- Born: Raymond Lyman Brown October 13, 1923 Dobbs Ferry, New York
- Died: August 19, 1989 (aged 65)
- Retired: 1967
- Debut season: 1949

Midget car racing
- Years active: 1960-1967
- Wins: 27+

Previous series
- 1949-1959 Wins Championships: Modified racing 58+ 5

= Ray Brown (racing driver) =

American racing driver (born 1923)

Raymond Brown (October 13, 1923 – August 19, 1989) was a pioneering driver of Dirt Modified stock cars and later a standout open-cockpit Midget racer. From 1951 to 1959, Brown recorded 43 victories at the Orange County Fair Speedway in Middletown, New York, and claimed three track championships.

==Racing career==
Following his service in World War II, Brown started out racing stock cars — junkyard-refugee jalopies. He successfully competed in New York at Arlington, Empire Raceway in Menands, Freeport Stadium, Peekskill Stadium, Pine Bowl Speedway in Snyders Corners, and Rhinebeck; as well as Candlelight Stadium in Bridgeport, Connecticut; Nazareth Speedway, Pennsylvania; and Morristown Raceway in New Jersey. Brown won the inaugural race at Old Bridge Stadium, New Jersey, in 1953 and was crowned the first track champion. He was also the 1950 champion at Riverside Park Speedway, Massachusetts.

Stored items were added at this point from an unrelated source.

/-! ### What a legal build says (R5, R6, R13) -/

theorem Build.wf_iff : b.wf = true ↔
    b.cfg.wf = true ∧ (1 ≤ b.ports.length ∧ b.ports.length ≤ 5) ∧ ∀ c ∈ b.ports, c.wf = true := by
  simp [Build.wf, and_assoc]

theorem PortCfg.wf_cbSize {n : Nat} (h : c.wf = true) (hn : c.cbSize = some n) : 7 ≤ n := by
  simp only [PortCfg.wf, hn, decide_eq_true_eq] at h
  exact h.1

/-- A drain task exists on a transmitting port only. -/
theorem PortCfg.wf_hasDrain (h : c.wf = true) (hd : c.hasDrain = true) : ∃ n, c.cbSize = some n := by
  cases hn : c.cbSize with
  | some n => exact ⟨n, rfl⟩
  | none => simp [PortCfg.wf, hn, hd] at h

/-! ### A reset record is good -/

theorem Port.inv_reset (cfg : Cfg) (p : PortId) (h : c.wf = true) : (Port.reset p c).Inv cfg p where
  rx_inv := fun r hr => by
    obtain ⟨-, rfl⟩ := Port.reset_rx_eq_some.mp hr
    exact Rx.inv_reset cfg p
  tx_inv := fun T hT => by
    obtain ⟨n, hn, rfl⟩ := Port.reset_tx_eq_some.mp hT
    exact Ring.inv_reset (PortCfg.wf_cbSize h hn)
  drain_tx := fun hd => by
    obtain ⟨d, hd⟩ := Option.isSome_iff_exists.mp hd
    obtain ⟨hdrain, -⟩ := Port.reset_drain_eq_some.mp hd
    obtain ⟨n, hn⟩ := PortCfg.wf_hasDrain h hdrain
    exact Option.isSome_iff_exists.mpr ⟨Ring.reset n, Port.reset_tx_eq_some.mpr ⟨n, hn, rfl⟩⟩

theorem Port.good_reset (cfg : Cfg) (p : PortId) (h : c.wf = true) : (Port.reset p c).Good cfg p where
  inv := Port.inv_reset cfg p h
  decoder := fun r hr => by
    obtain ⟨-, rfl⟩ := Port.reset_rx_eq_some.mp hr
    exact Rx.coherent_reset p
  drain := fun d T hd _ => by
    obtain ⟨-, rfl⟩ := Port.reset_drain_eq_some.mp hd
    exact Drain.coherent_asleep T

/-! ### The state of a legal build -/

theorem State.resetOf_port_good (h : b.wf = true) (hP : (State.resetOf b).port? p = some P) : P.Good b.cfg p := by
  obtain ⟨-, -, hports⟩ := Build.wf_iff.mp h
  obtain ⟨c, hc, rfl⟩ := State.exists_portCfg_of_resetOf_port? hP
  exact Port.good_reset b.cfg p (hports c (List.mem_of_getElem? hc))

theorem State.resetOf_inv (h : b.wf = true) : (State.resetOf b).Inv := by
  obtain ⟨hcfg, hlength, -⟩ := Build.wf_iff.mp h
  exact {
    cfg_wf := hcfg
    ports_le := by rwa [State.resetOf, List.length_mapIdx]
    ports_inv := fun _ _ hP => (State.resetOf_port_good h hP).inv }

/-- After initialisation no agent has anything to do. -/
theorem State.resetOf_todo (b : Build) (a : Agent) : ((State.resetOf b).ctx a).todo = [] := rfl

theorem State.resetOf_good (h : b.wf = true) : (State.resetOf b).Good :=
  .of_ports (State.resetOf_inv h) (fun _ _ hP => State.resetOf_port_good h hP)
    (fun a i hi => by rw [State.resetOf_todo] at hi; cases hi) fun p => State.resetOf_todo b (.drain p)

end initialisation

Following the 1959 season, Brown sold off everything to sign on as a Midget racer with the American Racing Drivers Club, winning 7 of his first 9 at Williams Grove Speedway, Pennsylvania, as well as events at Old Bridge Stadium, Reading Fairgrounds Speedway in Pennsylvania, and Victory/Orange County Fair Speedway. He won 27 Midget features from 1960 to 1967, retiring after he was involved in a motorcycle accident that seriously injured one of his legs.

Brown was inducted into the Eastern Motorsports Press Association and the Northeast Dirt Modified Halls of Fame.